Compared to other cases in the literature, our patients exhibited many features shared by most other patients including developmental delay, intellectual disability, and dysarthria [37]. However, they presented with a milder clinical manifestation comparable to two families reported by Guissart et al. harboring missense variants in the N domain near the p.Leu538Pro variant. One Turkish family with two siblings born from first-degree consanguineous parents carried the p.Gly585Val variant in homozygosity and presented with mild cerebellar ataxia. They were ambulant with ataxic gait.
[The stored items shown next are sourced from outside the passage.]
-- ==== Sys2Proof/Certificates/Slice0/Obligations.lean ====
section
/-! DEFINITION. The statements about the model, from the numbered rules of spec/: encoding, the life of a command, the bus
port, what each of the fifteen commands does, and the laws of the codecs. The vocabulary is in Safety.lean. A statement
about a command gives its next state for every state and every operand; where it fails, how. -/

section

open Sys2Proof Sys2Proof.Machine Sys2Proof.Config

/-! ## Encoding -/

/-- R112, R113: each mnemonic's word, with and without its suffix, decodes to its command. -/
def Obligations.TableWordsDecodeToTheirCommands : Prop :=
  decode 0x00000000 = .ok .nop ∧
  decode 0x00000010 = .ok (.bpack false) ∧ decode 0x00000110 = .ok (.bpack true) ∧
  decode 0x00000011 = .ok (.bunpack false) ∧ decode 0x00000111 = .ok (.bunpack true) ∧
  decode 0x00000020 = .ok .vwrite ∧ decode 0x00000021 = .ok .vread ∧
  decode 0x00000030 = .ok (.hbuild false) ∧ decode 0x00000130 = .ok (.hbuild true) ∧
  decode 0x00000031 = .ok (.henc false) ∧ decode 0x00000131 = .ok (.henc true) ∧
  decode 0x00000032 = .ok .hdec ∧ decode 0x00000033 = .ok .hser ∧ decode 0x00000034 = .ok .hdeser ∧
  decode 0x00000035 = .ok .hcode ∧ decode 0x00000040 = .ok .lzcomp ∧ decode 0x00000041 = .ok .lzdec ∧
  decode 0x00000050 = .ok .ccomp ∧ decode 0x00000051 = .ok .cdec

/-- R110, R123: for every word and every command, the decoder reads the command from the word exactly when the word is
the command's encoding. Both directions of the round trip. -/
def Obligations.DecodeAndEncodeAgree : Prop := ∀ (w : Word) (i : Instr), decode w = .ok i ↔ w = encode i

/-- R124: the rows' masks and matches, that no two rows select one word, and that a word selecting no row is refused. -/
def Obligations.OpcodeRowsAreDisjoint : Prop :=
  opcodeTable.map (fun r => (r.mask, r.pattern)) =
    [(0xFFFFFFFF, 0x00), (0xFFFFFEFF, 0x10), (0xFFFFFEFF, 0x11), (0xFFFFFFFF, 0x20), (0xFFFFFFFF, 0x21),
     (0xFFFFFEFF, 0x30), (0xFFFFFEFF, 0x31), (0xFFFFFFFF, 0x32), (0xFFFFFFFF, 0x33), (0xFFFFFFFF, 0x34),
     (0xFFFFFFFF, 0x35), (0xFFFFFFFF, 0x40), (0xFFFFFFFF, 0x41), (0xFFFFFFFF, 0x50), (0xFFFFFFFF, 0x51)] ∧
  opcodeTable.map (fun r => (r.build false, r.build true)) =
    [(.nop, .nop), (.bpack false, .bpack true), (.bunpack false, .bunpack true), (.vwrite, .vwrite), (.vread, .vread),
     (.hbuild false, .hbuild true), (.henc false, .henc true), (.hdec, .hdec), (.hser, .hser), (.hdeser, .hdeser),
     (.hcode, .hcode), (.lzcomp, .lzcomp), (.lzdec, .lzdec), (.ccomp, .ccomp), (.cdec, .cdec)] ∧
  (∀ (r : Row) (w : Word), r.selects w = true ↔ w &&& r.mask = r.pattern) ∧
  (opcodeTable.Pairwise fun r q => ∀ w : Word, ¬ (r.selects w = true ∧ q.selects w = true)) ∧
  ∀ w : Word, (∀ r ∈ opcodeTable, r.selects w = false) ↔ ∃ e, decode w = .error e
Mild cerebellar atrophy was observed on their MRI. They did not have encephalopathy, but had dysmetria, dysarthria, nystagmus, optic atrophy, tremors, and head titubation. The other family had one girl with the p.Arg588Trp variant in homozygosity and presented with transient encephalopathy, developmental delay, hypotonia, nystagmus, dysmetria, and dysarthria, along with hearing loss. However, she was able to stand and walk with aid [32]. Our patients presented with many of the same features, though neither one had optic atrophy or cerebellar atrophy, and P2 did not manifest ataxia.
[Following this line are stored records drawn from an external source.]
-- ==== Sys2Proof/Laws/Bitpack.lean ====
section
/-! SUPPORT. The laws of the bit packer (41_bitpack R160, R161): lengths, the digits of packed bytes, and unpacking what
was packed. -/

namespace Sys2Proof.Machine

theorem ceil8_le (n : Nat) : n ≤ 8 * ceil8 n := by unfold ceil8; omega

theorem ceil8_lt (n : Nat) : 8 * ceil8 n < n + 8 := by unfold ceil8; omega

@[simp] theorem packMSB_length (s : Bits) : (packMSB s).length = ceil8 s.length := by simp [packMSB]

@[simp] theorem stream_length (s : Bits) : (stream s).length = 1 + ceil8 s.length := by
  simp [stream]; omega

@[simp] theorem byteBits_length (b : Byte) : (byteBits b).length = 8 := by simp [byteBits]

/-- Eight digits make a byte whose digits they are. -/
theorem byteBits_ofNat_bitsNat (a b c d e f g h : Bool) :
    byteBits (BitVec.ofNat 8 (bitsNat [a, b, c, d, e, f, g, h])) = [a, b, c, d, e, f, g, h] := by
  revert a b c d e f g h; decide

/-- The digits of a packed byte (R160). -/
theorem byteBits_packByte (s : Bits) (k : Nat) :
    byteBits (packByte s k) = (List.range 8).map fun j => s.getD (8 * k + j) false := by
  simp only [packByte, show List.range 8 = [0, 1, 2, 3, 4, 5, 6, 7] from rfl, List.map_cons, List.map_nil]
  rw [byteBits_ofNat_bitsNat]

/-- Digit j of a packed byte is digit 8k + j of the string (R160). -/
theorem packByte_getLsbD (s : Bits) (k j : Nat) (hj : j < 8) :
    (packByte s k).getLsbD (7 - j) = s.getD (8 * k + j) false := by
  have h := congrArg (fun l => l.getD j false) (byteBits_packByte s k)
  simpa [byteBits, List.getD_eq_getElem?_getD, List.getElem?_range, hj] using h

theorem flatMap_range_eight {α : Type} (f : Nat → α) (n : Nat) :
    (List.range n).flatMap (fun k => (List.range 8).map fun j => f (8 * k + j)) = (List.range (8 * n)).map f := by
  induction n with
  | zero => rfl
  | succ n ih =>
    rw [List.range_succ (n := n), List.flatMap_append, ih, Nat.mul_succ, List.range_add, List.map_append]
    simp

/-- All the digits of a packed string: the string, padded with zeros (R160). -/
theorem flatMap_byteBits_packMSB (s : Bits) :
    (packMSB s).flatMap byteBits = (List.range (8 * ceil8 s.length)).map fun i => s.getD i false := by
  rw [← flatMap_range_eight]
  simp only [packMSB, List.flatMap_map, byteBits_packByte]

/-- The valid digits of a packed string are its own (R161). -/
theorem validBits_ceil8 (n : Nat) : validBits (ceil8 n) (n % 8) = n := by
  unfold validBits ceil8
  split <;> omega

theorem take_map_getD (s : Bits) (n : Nat) (h : s.length ≤ n) :
    ((List.range n).map fun i => s.getD i false).take s.length = s := by
  apply List.ext_getElem
  · simp [h]
  · intro i h1 h2
    simp [List.getD_eq_getElem?_getD, h2]

/-- Unpacking what was packed gives the string back (R164). -/
theorem unpackMSB_packMSB (s : Bits) : unpackMSB (packMSB s) (s.length % 8) = s := by
  unfold unpackMSB
  rw [packMSB_length, validBits_ceil8, flatMap_byteBits_packMSB]
  exact take_map_getD s _ (ceil8_le _)

/-- The stream form reads back (R161, R164). -/
theorem streamBits_stream (s : Bits) (info : Nat) : streamBits (stream s) info = .ok s := by
  have h8 : s.length % 8 < 8 := Nat.mod_lt _ (by omega)
  have hr : (BitVec.ofNat 8 (s.length % 8)).toNat = s.length % 8 := by
    simp
    omega
  have h2 : ¬ (packMSB s).length = 0 ∨ (BitVec.ofNat 8 (s.length % 8)).toNat = 0 := by
    rw [packMSB_length, hr]
    unfold ceil8
    omega
  unfold streamBits stream
  simp only
  rw [if_neg (by omega), if_neg (by tauto), hr, unpackMSB_packMSB]

theorem unpackMSB_length (P : List Byte) (r : Nat) : (unpackMSB P r).length = min (validBits P.length r) (8 * P.length) := by
  have : (P.flatMap byteBits).length = 8 * P.length := by
    induction P with
    | nil => rfl
    | cons b P ih => rw [List.flatMap_cons, List.length_append, ih, byteBits_length, List.length_cons]; omega
  rw [unpackMSB, List.length_take, this]

end Sys2Proof.Machine
end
The findings of this study and review of reported variation in ATP8A2 highlights how missense variation in the catalytic domains of this gene should not be overlooked in next generation sequencing studies. In fact, we believe that the combined knowledge of pathogenic phenotypes associated with catalytic domain missense changes could warrant reassessment of pathogenicity classification of many VUSs. Overall, the cases reported in this study introduce novel brain MRI findings into the clinical spectrum of ATP8A2-related disease, and further highlight the role of ATP8A2 missense variants destabilizing the protein as a common mechanism.